Overcoming fears of community
It’s completely crazy for me to think that I’ve been home from the Queer Spirit Camp for a whole week! It was a really great weekend and everyone there was so sweet and wonderful, the show was great, my storytelling workshop occurred in the most beautiful location I’ve ever taught in, there was a pool, I actually had cell reception the list goes on and on! Also worth mentioning was that one of the men fell in love with my style and on Saturday right before I headed back to the city I was gifted with the most gorgeous 1950’s vintage apron that had belonged to another man’s mother!
It was truly an exceptional day- I then came back home where I was greeted at the train station by my partner holding beautiful flowers, and ze took me home where I discovered that ze had not only in my absence had scrubbed the apartment until It shone, AND made a trip to IKEA on the water taxi and returned (via car service) with a brand new bookcase for our bedroom, which ze had also magically managed to get put together! Did I mention that it was a really exciting weekend? Also exciting was that the experience of being up there with other femme show folks really worked to break down more layers of my own fears about femme community.
In the weeks leading up to this show I had many conversations with femme friends about what it was going to be like. Universally, they all thought I was completely nuts. Now, I should preface this by saying that most of the folks I was talking to, like me have in the past been pretty burned by femme friends/femme community and for many of them I am one of the only other femmes they consider themselves capable of being friends with. I’ve defiantly come a long way in recent years with getting over my anxiety about being friends with other femmes, but obviously I still have work to do with it. When I came out as femme I immediately attempted to become part of femme community in the city that I lived in at the time and was shunned majorly. I went to some of the events that would take place and feel like I’d walked back into the girl’s bathroom in middle school and I was the one with toilet paper hanging from my leg. I didn’t want to admit that all these stereotypes about femmes being catty and competitive were true, but it was hard to deny when every attempt I made to have friends or be part of community was met with such blatant hostility.

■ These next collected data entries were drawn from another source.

/-- MOE.MATMUL (05 R186, R187, R203). -/
def opMoeMatmul (c : Cmd) (s : State) : Chk Fin := runWork s do
  let b := c.block
  let k ← vfOf c
  chk (blockLen c 160)
  let f ← mmFields c k .moe
  let rr := u64 b 144
  let e := u16 b 152
  let topk := u8 b 154
  let packed := bitOf (u8 b 155) 0
  let combine := bitOf (u8 b 155) 1
  fld (aligned64 rr && rr != 0) 144
  regionAt c k (routeSized e f.m topk) rr (routeLen e f.m topk) 144
  fld (2 ≤ e && e ≤ 1024) 152
  fld (1 ≤ topk && topk ≤ 8 && topk ≤ e) 154
  fld (u8 b 155 ≤ 3) 155
  fld (zeroAt b 156 4) 156
  let x ← tensorAt c k f.x 0
  let y ← tensorAt c k f.y 16
  let (_, tb, toff) ← bufferAt c k f.w (8 * e) 8
  let (_, rb, roff) ← bufferAt c k rr (routeLen e f.m topk) 144
  reqPlan (rb.routes.contains (roff, routeLen e f.m topk, e, topk, f.m)) .badParam 144
  let table ← readFixed c k tb toff (8 * e)
  let route := routeOf e (← readFixed c k rb roff (routeLen e f.m topk))
  let refs := (upFrom 0 e).map fun i => u64 table (8 * i)
  let ws ← refs.mapM fun a => tensorAt c k a noField
  oneDomain (x :: y :: ws)
  let rows := f.m * topk
  let yRows := if combine then f.m else rows
  let wf := match ws with
    | w :: _ => w.fmt
    | [] => 0
  fld (ws.all fun w => w.fmt == wf) noField
  req (pairOk x.fmt wf false false) .badParam noField
  fld (f.k == 0 || (shapeIs (some x) (if packed then rows else f.m) f.k f.batch && ws.all fun w => shapeIs (some w) f.k f.n f.batch)) noField
  fld (shapeIs (some y) yRows f.outCols f.batch && y.fmt == f.fmt) noField
  fld (f.x != f.y && !refs.contains f.y) noField
  let n := route.entries.size
  let outs := (upFrom 0 y.count).filter fun v => combine || 128 * (y.place v).2.1 < n
  mayWrite y outs
  let o ← outPlan k f.fmt f.numctl f.scale f.seed f.stream
  reserve c k (← outSpace c k f y outs.length)
  let xrow (i : Nat) : Nat := if packed then i else (route.entry i).2.1
  let int := intPath x.fmt wf
  let mx := fmtKind x.fmt == 2 || fmtKind wf == 2
  let blocks := moeBlocks f.batch f.n f.k route.counts
  let xp := portOf x false false
  let j ← judged fun s =>
    if int && !mx then
      let xm := s.peekMat x
      let wms := ws.map s.peekMat
      judgeBlocks blocks false fun b i m q => some (i, xm.ipos b.p (xrow m) i, (wms.getD b.part xm).ipos b.p i q)
    else []
  endPlan
  -- a token's row is formed from the accumulator tiles of all its retained choices (05 R187)
  let deps (v : Nat) : List Nat :=
    let (p, i, u) := y.place v
    let (c0, c1) := f.span u
    if combine then
      (((upFrom 0 n).filter fun q => (route.entry q).2.1 / 128 == i).flatMap fun q => unitsOver blocks p q (q + 1) c0 c1).eraseDups
    else f.deps y n blocks v
  let across := (fmtKind x.fmt == 2 && x.axis != 0) || (fmtKind wf == 2 && ws.any fun w => w.axis != 1)
  let P : Product :=
    { blocks, int, exact := fmtKind x.fmt == 2 && fmtKind wf == 2, seg := segOf mx across j, scale := wholeScale j, grain := 128
      us := fun _ => [], outs, deps
      cycles := unitCycles 1 (stepCycles x.fmt wf) fun _ => 0
      epilogue := f.epilogue o combine }
  let read (ps : List Piece) : Run Feed := do
    let l := ps.map fun p => (P.block p.tile.unit, p.tile.steps, p.till)
    let xp ← xp.fill c k f.x o.ctl.trap (l.flatMap fun (b, i, j) => (upFrom b.row b.vr).flatMap fun m => xp.want b.p (xrow m) 1 i j)
    let experts := (l.map fun q => q.1.part).eraseDups
    let wps ← experts.mapM fun q => do
      let wp := portOf (ws.getD q x) true false
      let wp ← wp.fill c k (refs.getD q 0) o.ctl.trap ((l.filter fun r => r.1.part == q).flatMap fun (b, i, j) => wp.want b.p b.col b.vc i j)
      pure (q, wp)
    let wOf (b : Block) : Port2 := ((wps.find? fun q => q.1 == b.part).map (·.2)).getD xp
    pure { real := fun b i m q => some (xp.val b.p (xrow m) i, (wOf b).val b.p q i)
           whole := fun b i m q => some (i, xp.ipos b.p (xrow m) i, (wOf b).ipos b.p q i) }
  let ready ← P.run c k read
  let w := (← get).workOf c k
  let em : EpiMats := { c := none, bias := none, freq := none, pos := none }
  let row := em.finish f (P.acc w)
  P.job.produce c k f.y y o f.statsAt ready fun p m q =>
    if combine then some (((upFrom 0 n).filter fun i => (route.entry i).2.1 == m).foldl (fun v i => ffma (route.entry i).2.2 (row p i q) v) 0)
    else if m < n then some (row p m q)
    else none
  countK0 c k f
  pure (.ok, 0)

/-! ### ENGINE.QUERY -/

/-- ENGINE.QUERY (05 R204). -/
def opEngineQuery (c : Cmd) (s : State) : Chk Fin := runWork s do
  let k ← vfOf c
  chk (blockLen c 8)
  fld (aligned64 (u64 c.block 0)) 0
  let s ← get
  let g (t : Ctr) := ctrGet (s.comp k).ctrs t
  putRecord c (u64 c.block 0)
    (layout 64 [(0, 8, g .steps), (8, 8, g .feedStallCycles), (16, 8, g .epilogueExposedCycles), (24, 8, g .transposedSteps),
      (32, 8, g .scanChunks), (40, 8, g .k0Commands), (48, 8, g .routeDropped), (56, 8, g .routeNanLogits)])
  pure (.ok, 0)

/-! ### The meanings (05 Table 5.8) -/

def execMatmul (c : Cmd) (s : State) : Out := .next (runCmd 0x0401 c s (opMatmul c s))
def execConv (c : Cmd) (s : State) : Out := .next (runCmd 0x0402 c s (opConv c s))
def execScan (c : Cmd) (s : State) : Out := .next (runCmd 0x0403 c s (opScan c s))
def execMoeRoute (c : Cmd) (s : State) : Out := .next (runCmd 0x0404 c s (opMoeRoute c s))
def execMoeMatmul (c : Cmd) (s : State) : Out := .next (runCmd 0x0405 c s (opMoeMatmul c s))
def execEngineQuery (c : Cmd) (s : State) : Out := .next (runCmd 0x0406 c s (opEngineQuery c s))

end Sys2Proof.Machine
end

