-- ==== Sys2Proof/Machine/Memory.lean ====
section
/-! DEFINITION. The commands of classes 0x03 and 0x09, the numeric configuration commands of class 0x04, and what settle and
the stroke boundary do with memory and numeric state (06 R243-R251, 04 R145-R159, 10 R401-R406). -/

namespace Sys2Proof.Machine

/-! ### What settle does -/

/-- A seal leaves a tile: its generation has one live tile less; HOME 0 tiles have none (11 R431). -/
def State.dropSeal (s : State) (k keyRef : Nat) (x : Tile) : State :=
  if x.data.isSome && x.tier != 0 then s.liveTile k keyRef x.sealer (· - 1) else s

/-- A seal enters a tile. -/
def State.addSeal (s : State) (k keyRef : Nat) (x : Tile) : State :=
  if x.data.isSome && x.tier != 0 then s.liveTile k keyRef x.sealer (· + 1) else s

/-- The descriptor switches to a fresh slot; a valid copy is kept up to date (06 R227, R232). -/
def State.switchTile (s : State) (k addr : Nat) (p : Nat × Tile) : State :=
  match Tab.find? (s.comp k).tensors addr with
  | none => s
  | some t =>
    let old := Tab.get {} t.tiles p.1
    let s := (s.dropSeal k t.keyRef old).addSeal k t.keyRef p.2
    s.modComp k fun x => x.modTile addr p.1 fun o => { p.2 with copy := o.copy, pinned := o.pinned }

/-- Every seal of a tensor is dropped with it. -/
def State.dropTensor (s : State) (k addr : Nat) : State :=
  match Tab.find? (s.comp k).tensors addr with
  | none => s
  | some t =>
    let s := t.tiles.foldl (fun s p => s.dropSeal k t.keyRef p.2) s
    s.modComp k fun x => { x with tensors := Tab.del x.tensors addr }

/-- The release of a tensor or a buffer (06 R247). -/
def State.freeObject (s : State) (k addr : Nat) : State :=
  match Tab.find? (s.comp k).buffers addr with
  | some b =>
    let s := b.pages.foldl (fun s p => s.liveTile k 0 p.2.sealer (· - 1)) s
    s.modComp k fun x => { x with buffers := Tab.del x.buffers addr }
  | none => s.dropTensor k addr

/-- A moved tile keeps what it holds and takes its new tier and seal (06 R248). -/
def State.moveTile (s : State) (k addr : Nat) (p : Nat × Tile) : State :=
  match Tab.find? (s.comp k).tensors addr with
  | none => s
  | some t =>
    let old := Tab.get {} t.tiles p.1
    let new := { p.2 with data := old.data, copy := if p.2.tier = 0 then none else old.copy, pinned := old.pinned }
    ((s.dropSeal k t.keyRef old).addSeal k t.keyRef new).modComp k fun x => x.modTile addr p.1 fun _ => new

/-- Add committed counts. -/
def State.addCounts (s : State) (k : Nat) (l : List (Ctr × Nat)) : State := l.foldl (fun s p => s.bump k p.1 p.2) s

/-- Work that the device does on its own, outside a command: its counts take effect with it, and what it wrote to host windows stands. -/
def State.workNow {α : Type} (s : State) (m : Run α) : Option α × State :=
  match (ExceptT.run m).run { s with act := {} } with
  | (.ok a, s') =>
    let s0 : State := { s' with commits := s.commits }
    (some a, ((s'.commits.drop s.commits.length).foldl (fun s c => match c.what with
      | .count k l => s.addCounts k l
      | _ => s) s0).flushWindow)
  | (.error _, s') => (none, { s' with commits := s.commits, act := {} })

/-- A tile written at the settle of its move is placed in the new home as it was written: it is sealed there anew (06 R248). -/
def State.retarget (s : State) (k addr order home peer n : Nat) : State :=
  match Tab.find? (s.comp k).tensors addr with
  | none => s
  | some t =>
    let t' := { t with home, peer }
    match (Tab.get {} t.tiles n).data with
    | none => s
    | some d => match (ExceptT.run (takeDown k t' n d)).run s with
      | (.ok (x, cs), s') =>
        let s' := if home = 3 then s'.peerRequest order k addr n t' (s'.storedForm k t' n x) else s'
        ((s'.flushWindow.switchTile k addr (n, x)).addCounts k cs)
      | (.error _, _) => s
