/-! ### Replies (03 Table 3.6) -/

/-- A function can write host memory and be interrupted: reachable and in D0 (14 R514, R517, Table 14.6). -/
def State.reaches (s : State) (f : Fn) : Bool := s.host.up && s.enabledFn f && !(s.fnOf f).d3

/-- A function's replies can be written (03 R80, R104). -/
def State.replies? (s : State) (f : Fn) : Bool :=
  s.reaches f && decide ((s.fnOf f).rq.st = .enabled) && !(s.fnOf f).rqStopped

/-- PHASE of the next entry: 1 on the first pass after enable, inverted on each later pass (03 R105). -/
def OutRing.phase (r : OutRing) : Bool := r.tail / 2 ^ r.sizeLog % 2 == 0

/-- Address of the next entry of `n` bytes. -/
def OutRing.slot (r : OutRing) (n : Nat) : Nat := r.base + n * (r.tail % 2 ^ r.sizeLog)

/-- The tail after one more entry. -/
def OutRing.push (r : OutRing) : OutRing := { r with tail := (r.tail + 1) % count32 }

/-- The 32 bytes of a command's reply. -/
def replyBytes (r : Reply) (head number : Nat) (phase : Bool) : List Byte :=
  layout 32 [(0, 8, r.cmd.cookie), (8, 4, if r.admitted then r.cmd.tag else 0), (12, 2, r.status), (14, 2, r.op),
    (16, 6, if r.admitted then r.cmd.seq else 0), (22, 1, r.cmd.ring), (23, 1, bitNum phase), (24, 4, r.detail), (28, 2, head),
    (30, 2, number % 2 ^ 16)]

/-- The 32 bytes of a notice (03 R106). -/
def noticeBytes (n : Notice) (number : Nat) (phase : Bool) : List Byte :=
  padTo 32 (leBytes n.stroke 8 ++ padTo 4 n.lo ++ leBytes Status.okNote.code 2 ++ [0, 0] ++ padTo 6 n.hi ++ [0]
    ++ leBytes (bitNum phase) 1 ++ leBytes n.kind 4 ++ [0, 0] ++ leBytes (number % 2 ^ 16) 2)

/-- Write one entry of a reply ring. -/
def State.putReply (s : State) (f : Fn) (b : OutRing → List Byte) : State :=
  let r := (s.fnOf f).rq
  (s.hostWrite f (r.slot 32) (b r)).modFn f fun x => { x with rq := r.push }

/-- The tag of a completed command is free, and its outcome joins its ring's window (03 R95, R103). -/
def State.finishReply (s : State) (r : Reply) : State :=
  if r.admitted then
    let f := r.cmd.fn
    let s := s.modFn f fun x => { x with tags := x.tags.free (r.cmd.tag % 2 ^ 14) }
    s.modRing f r.cmd.ring fun q =>
      let l := q.outcomes ++ [{ epoch := q.epoch, seq := r.cmd.seq, status := r.status, stroke := s.stroke.number }]
      { q with outcomes := l.filter fun o => o.epoch != q.epoch || q.nextSeq ≤ o.seq + 16384 }
  else s

/-- The completed command joins its compartment's trace (16 R587 bit 0). -/
def State.traceReply (s : State) (r : Reply) : State :=
  match r.cmd.fn with
  | .pf => s
  | .vf k =>
    if r.admitted then
      s.traceRec k 0 { code := traceCode 0, arg0 := Config.traceArg r.op r.cmd.tag % 2 ^ 64, arg1 := r.cmd.stroke % 2 ^ 64 }
    else s

/-- One reply is written, or counts in REPLIES_LOST. -/
def State.tell (ok : Bool) (s : State) (r : Reply) : State :=
  let f := r.cmd.fn
  let s := if ok && !r.lost then
      let q := (s.fnOf f).ring r.cmd.ring
      s.putReply f fun x => replyBytes r (q.head % 2 ^ q.sizeLog) s.stroke.number x.phase
    else s.bumpRing f 7 1
  (s.traceReply r).finishReply r

/-- Insert a reply before the first one admitted later. -/
def insertReply (r : Reply) : List Reply → List Reply
  | [] => [r]
  | q :: l => if r.cmd.order < q.cmd.order then r :: q :: l else q :: insertReply r l

/-- The reply of an admitted command that waits for a peer is withheld (13 R498). -/
def State.withheld (s : State) (r : Reply) : Bool := r.admitted && s.moveOpen r.cmd.order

Since that point I’ve been able to comprehend that the exclusionary competitiveness that I experienced in my first attempts at joining femme community were not the universal experience. That said, I was still nervous about going into the wilds of upstate New York and sharing a cabin with femmes who I’d never met before. I almost wrote a blog about it last week, but decided against it at the last moment for fear that folks going to camp would read it before we met, and the entire situation would be made awkward by my own anxiety. It turns out that I needn’t have worried at all! Performing with The Femme Show and hanging out in our room was without a doubt one of the best interactions with other femmes I’ve ever had! I made new friends in the process, and feel like I proved to myself that femme community is something obtainable! So this week, when femme friends here in the city asked if I survived the weekend in the wilderness with other femmes I’ve offered a resounding YES! : )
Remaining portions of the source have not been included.